Using seed 789 (index 3)
Solving the problem based on the config path ./configs/KS/game_nn_n50_0fm1gm_test.json


In [14]:
mparam = KSParam(config["n_agt"], config["beta"], config["mats_path"])
# save config at the beginning for checking
model_path = "../data/simul_results/KS/{}_{}_n{}_{}".format(
    "game" if config["policy_config"]["opt_type"] == "game" else "sp",
    config["dataset_config"]["value_sampling"],
    config["n_agt"],
    exp_name,
)
config["model_path"] = model_path
config["current_time"] = datetime.datetime.now().strftime("%Y%m%d-%H%M%S")
os.makedirs(model_path, exist_ok=True)
with open(os.path.join(model_path, "config_beg.json"), 'w') as f:
    json.dump(config, f)

## Step 1 — Dataset & policy initialization (one-time setup)

In [15]:
# --- Setup & dataset ---
start_time   = time.monotonic()
init_ds      = KSInitDataSet(mparam, config)
value_config = config["value_config"]

# --- Initial policy choice used to build the first value-training dataset ---
if config["init_with_bchmk"]:
    init_policy = init_ds.k_policy_bchmk     # PDE / bspline benchmark policy
    policy_type = "pde"
else:
    init_policy = init_ds.c_policy_const_share  # constant consumption share NN policy
    policy_type = "nn_share"

# --- Build value-training datasets from the chosen initial policy (supervised targets) ---
train_vds, valid_vds = init_ds.get_valuedataset(
    init_policy,
    policy_type,
    update_init=False,
)

Average of total utility 20.068157.
The dataset has 4608 samples in total.


## Step 2 — Initial value-function training (before any policy optimization)


In [16]:
%%time
vtrainers = []
for i in range(value_config["num_vnet"]):
    config["vnet_idx"] = str(i)
    vtrainers.append(ValueTrainer(config))

for vtr in vtrainers:
    vtr.train(train_vds, valid_vds, value_config["num_epoch"], value_config["batch_size"])

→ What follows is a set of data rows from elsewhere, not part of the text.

-- ==== Sys2Proof/Machine/Preempt.lean ====
section
/-! DEFINITION. Slices, pre-emption, saves and restores, bandwidth slots (R402 to R411, R419). -/

namespace Sys2Proof.Machine

/-! Slices (R402). -/

/-- A context has an eligible launch, or placed or saved workgroups (R402). -/
def runnable (s : State) (vf : Nat) : Bool :=
  bit (s.ctx vf).binding.toNat 63 &&
  (s.launches.any (fun e => decide (e.2.vf = vf) && decide (e.2.phase = .admitted)) || s.wgs.any fun e => !e.2.ended && decide (s.vfOf e.1 = vf))

/-- The runnable contexts of a partition, in ascending VF number. -/
def runnables (s : State) (p : Nat) : List Nat := (partVfs s p).filter (runnable s)

/-- The slice length of a context in ticks: 0 is read as 1 µs (R401). -/
def sliceTicks (c : Context) : Nat := max 1 (bits c.binding.toNat 32 16) * 1000

/-- The unended workgroups of a context. -/
def ctxWgs (s : State) (vf : Nat) : List (Nat × Workgroup) := s.wgs.filter fun e => !e.2.ended && decide (s.vfOf e.1 = vf)

/-- The CUs on which a context has workgroups. -/
def ctxCus (s : State) (vf : Nat) : List Nat := sortNat (dedup ((ctxWgs s vf).map (·.2.cid)))

/-- A checkpointed or paired workgroup that the pre-emption rolls back (R419). -/
def preemptRolls (g : Workgroup) : Bool := decide (g.mode ≠ .plain) && !g.halted && !g.final && !unitWg g

/-- Every checkpointed workgroup of the context is rolled back, a pair counted once (R419, R431, R435). -/
def rollAll (s : State) (vf : Nat) : State :=
  ((ctxWgs s vf).filter fun e => preemptRolls e.2).foldl (fun s e =>
    let s1 := backWg s e.1
    if e.2.mode = .ana then s1 else countRback s1 vf) s

/-- The threads that are signalled: of plain workgroups with a handler, outside tile-work units, neither parked nor ended
(R406 step 2). -/
def signals (s : State) (vf t : Nat) (x : Thread) : Bool :=
  let g := s.wg (wgOf t)
  decide (s.vfOf (wgOf t) = vf) && !g.ended && decide (g.mode = .plain) && !unitWg g && alive x && decide (x.picker ≠ .parked) &&
    decide ((s.grp (gidOf t)).tvec ≠ 0)

/-- Pre-emption begins: placing stops, checkpointed workgroups roll back, the CUs deliver the trap and count their budget
(R406; log entry 37). -/
def startPreempt (s : State) (vf : Nat) : State :=
  let s1 := rollAll (s.modCtx vf fun c => { c with preempting := some s.now }) vf
  let s2 := { s1 with threads := tmap s1.threads fun t x => if signals s1 vf t x then { x with signalled := true } else x }
  (ctxCus s2 vf).foldl (fun s c => s.modCu c fun u => { u with save := { delivering := true, start := s.now } }) s2

/-- The slice of a resident context ends: the only runnable one goes on into a new slice (R402). -/
def endSlice (s : State) (vf : Nat) : State :=
  if runnables s (s.partOf vf) = [vf] then s.modCtx vf fun c => { c with sliceStart := s.now } else startPreempt s vf

/-- A context is resident and not being pre-empted. -/
def inSlice (c : Context) : Bool := c.resident && c.preempting.isNone

/-- SLICE_END (R402). -/
def execSliceEnd (vf : Nat) (s : State) : Out :=
  let c := s.ctx vf
  .next (if inSlice c && decide (sliceTicks c ≤ (s.now - c.sliceStart).toNat) then endSlice s vf else s)

/-- A write to the pre-empt register: 1 to bit 0 ends the slice at once (R402). -/
def writePreempt (s : State) (vf : Nat) (data : DWord) : State := if inSlice (s.ctx vf) && data.getLsbD 0 then endSlice s vf else s

/-- PREEMPT_WRITE (R402, R441). -/
def execPreemptWrite (vf : Nat) (data : BitVec 64) (s : State) : Out := .next (portStep s (.preempt vf data) (.ok (writePreempt s vf data)))

/-! The cooperative save (R138, R142, R406). -/

/-- The CU delivers the trap and has not saved. -/
def delivering (s : State) (cid : Nat) : Bool := (s.cu cid).save.delivering && !(s.cu cid).save.saved

/-- COOP_PREEMPT_TRAP: at a sentence start, outside the handler; a group without one any more is left to the forced save (R136, R138, R186,
R406). -/
def execCoopPreemptTrap (tid : Nat) (s : State) : Out :=
  let x := s.thr tid
  .next (if x.signalled && !x.saved && !x.frame.inh && alive x && decide (x.pos = 0) && decide (x.picker = .ready ∨ x.picker = .held) &&
      delivering s (s.cidOf tid) && !budgetOver s (wgOf tid) then
    if (s.grp (gidOf tid)).tvec = 0 then s.modThr tid fun x => { x with signalled := false }
    else trapThread s tid { cause := 0x17, pc := x.pc, rpc := x.pc, pos := 0, kind := 2 }
  else s)

/-! Saves (R406 to R410). -/

/-- The workgroups of the context being pre-empted on a CU. -/
def savedWgs (s : State) (cid : Nat) : List (Nat × Workgroup) :=
  s.wgs.filter fun e => decide (e.2.cid = cid) && !e.2.ended && (s.ctx (s.vfOf e.1)).preempting.isSome

/-- A tile-work unit of the CU is in progress: a unit begun, or a launched fragment that has not been written (R377). -/
def unitsOpen (s : State) (cid : Nat) : Bool :=
  let mine := fun (vf : Nat) => (s.ctx vf).preempting.isSome
  s.passes.any (fun e => mine e.2.vf && e.2.tiles.any fun t => decide (t.2.cid = cid) && decide (0 < t.2.unit)) ||
  s.frags.any (fun e => e.2.tid.isSome && decide (e.2.cu = cid) && mine (s.launch e.2.launch).vf) ||
  (savedWgs s cid).any fun e => unitWg e.2 && !(liveWg s e.1).isEmpty

/-- An access that a save waits for: one that has left the CU, but for those being refused, claims and puts of rings, and what
has not left (R408). -/
def saveWaits (a : Access) : Bool :=
  match a.stage with
  | .issued => decide (a.kind ≠ .ringGet ∧ a.kind ≠ .ringPut)
  | .refused _ | .returned => true
  | .held | .retry | .retained => false

/-- Every access of the CU's threads that has left it is complete, and gate commands that have decided are finished (R408,
R409). -/
def accessesDone (s : State) (cid : Nat) : Bool :=
  let ws := (savedWgs s cid).map (·.1)
  !(s.accs.any fun e => ws.contains (wgOf e.2.tid) && saveWaits e.2) && !s.cmds.any fun e => ws.contains e.2.wg && e.2.gate && e.2.decided

/-- The live threads of the CU's workgroups. -/
def savedThreads (s : State) (cid : Nat) : List Nat := ((savedWgs s cid).map fun e => liveWg s e.1).flatten

/-- Every live thread of the context on the CU has executed CTXYIELD and stands at a sentence start (R406, R407). -/
def allYielded (s : State) (cid : Nat) : Bool :=
  (savedThreads s cid).all fun t => let x := s.thr t; x.saved && decide (x.pos = 0) && decide (x.picker = .ready ∨ x.picker = .held)

/-- The CU goes to the forced save: its budget is over, or no signalled thread is left that has not saved. -/
def forced (s : State) (cid : Nat) : Bool :=
  decide (11112 ≤ (s.now - (s.cu cid).save.start).toNat) || !(savedThreads s cid).any fun t => (s.thr t).signalled && !(s.thr t).saved

/-- The pins of the context on the CU are performed, its leased copies dropped, uncommitted blocks of matrix operations
discarded, copy commands stopped (R251, R407, R409). -/
def beforeSave (s : State) (cid : Nat) : State :=
  let ws := (savedWgs s cid).map (·.1)
  let s0 := (s.cmds.filter fun e => ws.contains e.2.wg).foldl (fun s e => stopCmd s e.1 e.2) s
  let s1 := ws.foldl dropPins s0
  let s2 := expireCopies s1 cid false
  { s2 with mxops := tmap s2.mxops fun _ o => { o with hosts := o.hosts.map fun h =>
    if h.cid = cid then { h with staged := none, full := none, load := if h.started then some { k := o.kdone } else none } else h } }

/-- The CU has saved. -/
def markSaved (s : State) (cid : Nat) : State :=
  s.modCu cid fun u => { u with save := { u.save with saved := true } }

/-- PREEMPT_BUDGET_EXPIRY: the forced save keeps everything; threads on pipes stand at their words (R406, R407). -/
def execPreemptBudgetExpiry (cid : Nat) (s : State) : Out :=
  .next (if delivering s cid && forced s cid && !(allYielded s cid && !(savedThreads s cid).isEmpty) && !unitsOpen s cid && accessesDone s cid then
    let ts := savedThreads s cid
    let s1 := { s with threads := tmap s.threads fun t x => if ts.contains t then standing s t x else x }
    markSaved (beforeSave (dropFromPipes s1 ts) cid) cid
  else s)

/-- The reduced save of a thread: its v- and o-registers are given up (R407). -/
def reduceThread (x : Thread) : Thread := { x with regs := [], bad := x.bad.filter fun e => decide (116 ≤ e.1) }

/-- The reduced save of a workgroup's memory: its scratchpad is zeroed, the block labels kept (R407). -/
def reduceMem (m : WgMem) : WgMem := { m with spad := [], bad := [] }

/-- REDUCED_SAVE: every live thread has executed CTXYIELD within the budget; register values, scratchpad and AM elements are
zeroed, every label kept (R406, R407). -/
def execReducedSave (cid : Nat) (s : State) : Out :=
  .next (if delivering s cid && allYielded s cid && !(savedThreads s cid).isEmpty && !unitsOpen s cid && accessesDone s cid then
    let s1 := beforeSave s cid
    let ts := savedThreads s1 cid
    let s2 := { s1 with threads := tmap s1.threads fun t x => if ts.contains t then reduceThread x else x }
    let s3 := (savedWgs s2 cid).foldl (fun s e => s.modMem e.1 reduceMem) s2
    markSaved (s3.modCu cid fun u => { u with am := [], amBad := [] }) cid
  else s)

/-! The restore (R402, R408, R410). -/

/-- The resident context of a partition. -/
def residentOf (s : State) (p : Nat) : Option Nat := (partVfs s p).find? fun v => (s.ctx v).resident

/-- The next runnable context in cyclic order after the last one that was resident. -/
def nextContext (s : State) (p : Nat) (out : Option Nat) : Option Nat :=
  let l := (runnables s p).filter fun v => some v ≠ out
  let last := (s.part p).last
  match l.find? fun v => decide (last < v) with
  | some v => some v
  | none => l.head?

/-- The resident context may leave: it is fully saved with no report under way, or it is not runnable (R406). -/
def mayLeave (s : State) (p vf : Nat) : Bool :=
  if (s.ctx vf).preempting.isSome then
    (ctxCus s vf).all (fun c => (s.cu c).save.saved) && !s.msgs.any fun e => match e.2 with
      | .report src _ _ _ _ _ _ => (partCus s p).contains src
      | .put _ _ _ _ _ _ _ => false
  else !runnable s vf

/-- What a context leaves on the CUs goes to its save area (R410). -/
def switchOut (s : State) (p vf : Nat) : State :=
  let keep : Table CuSave := (partCus s p).foldl (fun m c =>
    let u := s.cu c
    let v : CuSave := { am := u.am, amBad := u.amBad, banks := u.banks, credits := u.credits }
    if v = {} then m else tput m c v) []
  let s1 := s.modCtx vf fun c => { c with resident := false, savedCtx := runnable s vf, preempting := none, cuSave := keep }
  { s1 with cus := tmap s1.cus fun c u => if (partCus s p).contains c then { u with am := [], amBad := [], banks := [], credits := [], save := {}, l1 := [] } else u }

/-- A context comes back on its CUs, its refused accesses issued again, or starts (R402, R408, R410). -/
def switchIn (s : State) (p vf : Nat) : State :=
  let s1 := (s.ctx vf).cuSave.foldl (fun s e => s.modCu e.1 fun u => { u with am := e.2.am, amBad := e.2.amBad, banks := e.2.banks, credits := e.2.credits }) s
  let mine := fun (t : Nat) => decide (s.vfOf (wgOf t) = vf)
  let s2 : State := {
    s1 with
    threads := tmap s1.threads fun t x => if mine t then { x with saved := false, signalled := false } else x
    accs := tmap s1.accs fun _ a => if mine a.tid ∧ a.stage = .retry then { a with stage := .issued } else a }
  (s2.modCtx vf fun c => { c with resident := true, savedCtx := false, cuSave := [], sliceStart := s.now }).modPart p fun q => { q with last := vf }

/-- CONTEXT_RESTORE: a saved or idle resident context leaves, and the next runnable one is restored or started; with none, the
one that was saved comes back (R402). -/
def execContextRestore (part : Nat) (s : State) : Out :=
  .next (match residentOf s part with
    | none => match nextContext s part none with
      | some v => switchIn s part v
      | none => s
    | some r =>
      if mayLeave s part r then
        match nextContext s part (some r) with
        | some v => switchIn (switchOut s part r) part v
        | none => if (s.ctx r).preempting.isSome then switchIn (switchOut s part r) part r else s
      else s)

/-- PREEMPT_WATCHDOG: a pre-emption not complete within wdog resets the partition (R411, R427). -/
def execPreemptWatchdog (vf : Nat) (s : State) : Out :=
  let c := s.ctx vf
  let w := bits c.binding.toNat 16 16
  .next (match c.preempting with
    | some t => if decide (w ≠ 0) && decide (w * 1000 ≤ (s.now - t).toNat) then resetPart s (s.partOf vf) else s
    | none => s)

/-! What stands still while its context is saved or not resident (R402, R407 to R409). -/

/-- The workgroup of an access. -/
def frozenAcc (s : State) (a : Nat) : Bool := ((tfind s.accs a).map fun x => frozenWg s (wgOf x.tid)).getD false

Value function learning epoch: 0
Value function learning epoch: 20
Value function learning epoch: 40
Value function learning epoch: 0
Value function learning epoch: 20
Value function learning epoch: 40
Value function learning epoch: 0
Value function learning epoch: 20
Value function learning epoch: 40
CPU times: user 30.5 s, sys: 2.12 s, total: 32.6 s
Wall time: 29.4 s


> **Notes for readers:**
>
> * We pre-train the value network(s) once on data generated by an initial policy.
> * Each `ValueTrainer.train(...)` runs for `value_config["num_epoch"]` epochs over the prepared datasets.
> * These $V$ nets will be used as the terminal bootstrap $\beta^T V(s_T)$ inside policy optimization.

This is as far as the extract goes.